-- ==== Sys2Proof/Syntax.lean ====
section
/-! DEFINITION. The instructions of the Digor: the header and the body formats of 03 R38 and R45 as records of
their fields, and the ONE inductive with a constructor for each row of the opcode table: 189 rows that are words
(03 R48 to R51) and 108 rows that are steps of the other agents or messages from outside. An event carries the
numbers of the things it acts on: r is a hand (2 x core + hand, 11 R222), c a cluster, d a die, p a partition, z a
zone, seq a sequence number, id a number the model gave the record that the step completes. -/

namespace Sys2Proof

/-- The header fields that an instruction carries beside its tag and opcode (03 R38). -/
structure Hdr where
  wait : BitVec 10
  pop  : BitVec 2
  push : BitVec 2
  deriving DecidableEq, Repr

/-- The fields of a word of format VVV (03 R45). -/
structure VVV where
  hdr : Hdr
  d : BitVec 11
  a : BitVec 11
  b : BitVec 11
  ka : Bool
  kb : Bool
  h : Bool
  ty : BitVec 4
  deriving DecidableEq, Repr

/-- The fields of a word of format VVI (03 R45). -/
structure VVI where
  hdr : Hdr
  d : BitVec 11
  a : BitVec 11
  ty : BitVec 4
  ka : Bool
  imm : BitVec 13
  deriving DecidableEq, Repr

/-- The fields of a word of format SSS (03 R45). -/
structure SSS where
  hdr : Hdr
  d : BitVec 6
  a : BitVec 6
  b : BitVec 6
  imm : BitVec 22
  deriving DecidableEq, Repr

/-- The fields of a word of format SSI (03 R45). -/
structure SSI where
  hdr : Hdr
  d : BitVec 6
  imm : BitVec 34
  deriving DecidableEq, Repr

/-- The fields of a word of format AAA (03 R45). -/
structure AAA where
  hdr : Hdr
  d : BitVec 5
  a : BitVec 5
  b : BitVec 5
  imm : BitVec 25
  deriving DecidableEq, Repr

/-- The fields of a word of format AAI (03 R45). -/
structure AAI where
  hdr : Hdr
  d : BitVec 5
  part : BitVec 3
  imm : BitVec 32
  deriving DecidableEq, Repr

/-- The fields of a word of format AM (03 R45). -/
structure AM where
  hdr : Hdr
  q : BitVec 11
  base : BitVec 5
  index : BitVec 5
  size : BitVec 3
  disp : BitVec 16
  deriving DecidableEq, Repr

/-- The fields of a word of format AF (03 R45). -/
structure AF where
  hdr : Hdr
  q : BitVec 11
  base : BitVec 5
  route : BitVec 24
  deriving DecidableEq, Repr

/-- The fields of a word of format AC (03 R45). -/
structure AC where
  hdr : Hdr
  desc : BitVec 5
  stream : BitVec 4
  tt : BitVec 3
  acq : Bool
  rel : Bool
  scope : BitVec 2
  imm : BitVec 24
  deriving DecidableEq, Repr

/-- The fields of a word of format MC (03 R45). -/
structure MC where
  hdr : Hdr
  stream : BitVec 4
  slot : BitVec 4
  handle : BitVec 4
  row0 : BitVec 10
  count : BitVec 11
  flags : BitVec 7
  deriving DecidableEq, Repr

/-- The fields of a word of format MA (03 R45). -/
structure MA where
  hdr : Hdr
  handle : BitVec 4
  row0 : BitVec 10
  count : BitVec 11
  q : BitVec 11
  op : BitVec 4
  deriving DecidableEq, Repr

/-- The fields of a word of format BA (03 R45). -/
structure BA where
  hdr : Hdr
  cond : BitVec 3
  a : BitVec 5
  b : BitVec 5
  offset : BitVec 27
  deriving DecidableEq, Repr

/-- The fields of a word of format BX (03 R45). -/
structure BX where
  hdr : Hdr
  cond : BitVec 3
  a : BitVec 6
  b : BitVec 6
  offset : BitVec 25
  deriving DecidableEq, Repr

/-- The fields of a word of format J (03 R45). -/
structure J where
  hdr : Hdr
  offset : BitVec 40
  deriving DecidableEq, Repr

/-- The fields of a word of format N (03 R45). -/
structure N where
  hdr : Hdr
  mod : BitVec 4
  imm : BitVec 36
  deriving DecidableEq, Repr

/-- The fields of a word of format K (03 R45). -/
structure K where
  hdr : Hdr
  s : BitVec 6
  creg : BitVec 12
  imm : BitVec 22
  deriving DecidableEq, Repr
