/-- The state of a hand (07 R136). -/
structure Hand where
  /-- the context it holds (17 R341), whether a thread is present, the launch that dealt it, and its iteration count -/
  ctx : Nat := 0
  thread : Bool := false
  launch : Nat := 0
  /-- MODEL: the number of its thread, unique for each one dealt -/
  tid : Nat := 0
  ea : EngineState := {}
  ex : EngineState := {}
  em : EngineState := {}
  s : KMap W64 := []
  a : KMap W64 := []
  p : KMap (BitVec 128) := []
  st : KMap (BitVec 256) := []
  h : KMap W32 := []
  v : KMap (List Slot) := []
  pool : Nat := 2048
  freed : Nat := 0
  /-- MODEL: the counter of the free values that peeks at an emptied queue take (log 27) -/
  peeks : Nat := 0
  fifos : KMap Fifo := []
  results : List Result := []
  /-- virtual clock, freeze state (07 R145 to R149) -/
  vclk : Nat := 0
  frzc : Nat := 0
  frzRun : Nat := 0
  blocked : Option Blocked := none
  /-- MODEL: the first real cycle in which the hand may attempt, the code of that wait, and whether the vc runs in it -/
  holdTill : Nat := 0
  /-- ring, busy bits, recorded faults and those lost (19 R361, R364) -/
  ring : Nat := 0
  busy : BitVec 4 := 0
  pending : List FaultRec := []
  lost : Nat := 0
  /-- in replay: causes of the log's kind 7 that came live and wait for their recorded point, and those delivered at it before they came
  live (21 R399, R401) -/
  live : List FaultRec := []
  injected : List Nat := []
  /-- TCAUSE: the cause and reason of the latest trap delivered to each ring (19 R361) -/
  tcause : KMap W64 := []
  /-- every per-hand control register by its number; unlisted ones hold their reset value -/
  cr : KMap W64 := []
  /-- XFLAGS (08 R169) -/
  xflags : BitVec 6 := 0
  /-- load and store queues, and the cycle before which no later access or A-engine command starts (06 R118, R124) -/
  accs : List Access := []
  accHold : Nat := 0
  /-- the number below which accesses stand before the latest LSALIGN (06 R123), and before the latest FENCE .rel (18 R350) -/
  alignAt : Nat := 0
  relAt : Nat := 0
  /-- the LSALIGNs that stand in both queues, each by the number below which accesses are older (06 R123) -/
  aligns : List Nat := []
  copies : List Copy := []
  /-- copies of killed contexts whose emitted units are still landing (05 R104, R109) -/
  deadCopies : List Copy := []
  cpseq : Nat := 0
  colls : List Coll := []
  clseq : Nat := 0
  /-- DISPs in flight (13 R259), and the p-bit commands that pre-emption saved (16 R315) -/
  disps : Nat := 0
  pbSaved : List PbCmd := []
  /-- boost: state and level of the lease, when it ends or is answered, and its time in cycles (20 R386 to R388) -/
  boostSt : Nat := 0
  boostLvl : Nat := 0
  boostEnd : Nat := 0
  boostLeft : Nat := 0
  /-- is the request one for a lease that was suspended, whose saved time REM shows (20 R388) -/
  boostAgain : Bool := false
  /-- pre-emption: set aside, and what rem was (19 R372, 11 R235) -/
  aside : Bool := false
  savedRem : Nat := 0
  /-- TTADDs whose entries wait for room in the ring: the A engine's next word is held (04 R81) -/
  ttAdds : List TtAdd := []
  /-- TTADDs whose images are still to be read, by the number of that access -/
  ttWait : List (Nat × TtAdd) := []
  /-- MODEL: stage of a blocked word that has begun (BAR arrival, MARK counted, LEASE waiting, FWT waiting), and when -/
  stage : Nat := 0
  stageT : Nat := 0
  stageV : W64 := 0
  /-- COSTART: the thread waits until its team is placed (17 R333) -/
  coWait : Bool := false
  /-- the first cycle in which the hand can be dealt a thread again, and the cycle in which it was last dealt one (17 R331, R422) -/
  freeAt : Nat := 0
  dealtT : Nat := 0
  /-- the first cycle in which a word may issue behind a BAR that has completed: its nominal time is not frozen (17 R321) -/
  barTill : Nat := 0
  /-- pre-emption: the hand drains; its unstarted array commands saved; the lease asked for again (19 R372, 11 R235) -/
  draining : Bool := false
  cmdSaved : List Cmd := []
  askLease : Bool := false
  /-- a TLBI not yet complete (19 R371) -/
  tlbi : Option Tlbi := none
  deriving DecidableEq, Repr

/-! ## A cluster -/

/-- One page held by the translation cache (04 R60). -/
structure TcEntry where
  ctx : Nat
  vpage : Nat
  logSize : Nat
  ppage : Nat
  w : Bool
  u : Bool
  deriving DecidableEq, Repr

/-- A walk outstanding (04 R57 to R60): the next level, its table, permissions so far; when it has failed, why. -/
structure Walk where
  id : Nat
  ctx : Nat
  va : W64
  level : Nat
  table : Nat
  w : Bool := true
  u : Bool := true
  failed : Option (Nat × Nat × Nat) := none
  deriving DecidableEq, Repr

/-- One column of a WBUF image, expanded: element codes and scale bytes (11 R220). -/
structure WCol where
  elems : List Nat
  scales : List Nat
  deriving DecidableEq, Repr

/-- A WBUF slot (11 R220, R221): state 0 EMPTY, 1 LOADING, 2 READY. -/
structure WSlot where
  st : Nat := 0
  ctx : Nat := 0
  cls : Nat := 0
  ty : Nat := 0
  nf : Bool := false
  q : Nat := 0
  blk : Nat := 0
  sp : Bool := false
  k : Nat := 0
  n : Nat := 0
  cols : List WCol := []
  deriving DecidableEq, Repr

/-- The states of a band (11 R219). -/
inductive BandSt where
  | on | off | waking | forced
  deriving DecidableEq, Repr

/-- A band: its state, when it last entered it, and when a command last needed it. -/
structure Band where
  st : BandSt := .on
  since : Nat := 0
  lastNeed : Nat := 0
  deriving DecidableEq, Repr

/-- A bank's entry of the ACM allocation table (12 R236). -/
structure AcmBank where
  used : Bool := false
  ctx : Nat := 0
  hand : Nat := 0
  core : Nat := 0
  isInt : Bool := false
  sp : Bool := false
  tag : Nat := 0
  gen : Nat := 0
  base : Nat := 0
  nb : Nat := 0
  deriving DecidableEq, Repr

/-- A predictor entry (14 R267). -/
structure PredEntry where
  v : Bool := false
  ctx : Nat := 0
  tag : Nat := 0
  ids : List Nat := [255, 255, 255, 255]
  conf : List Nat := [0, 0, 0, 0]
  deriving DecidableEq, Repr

------------------------

Wherever the string "header" occurs in the data, copy the line that holds it.

#### Exercise answer:
/-! DEFINITION. The instructions of the Digor: the header and the body formats of 03 R38 and R45 as records of
/-- The header fields that an instruction carries beside its tag and opcode (03 R38). -/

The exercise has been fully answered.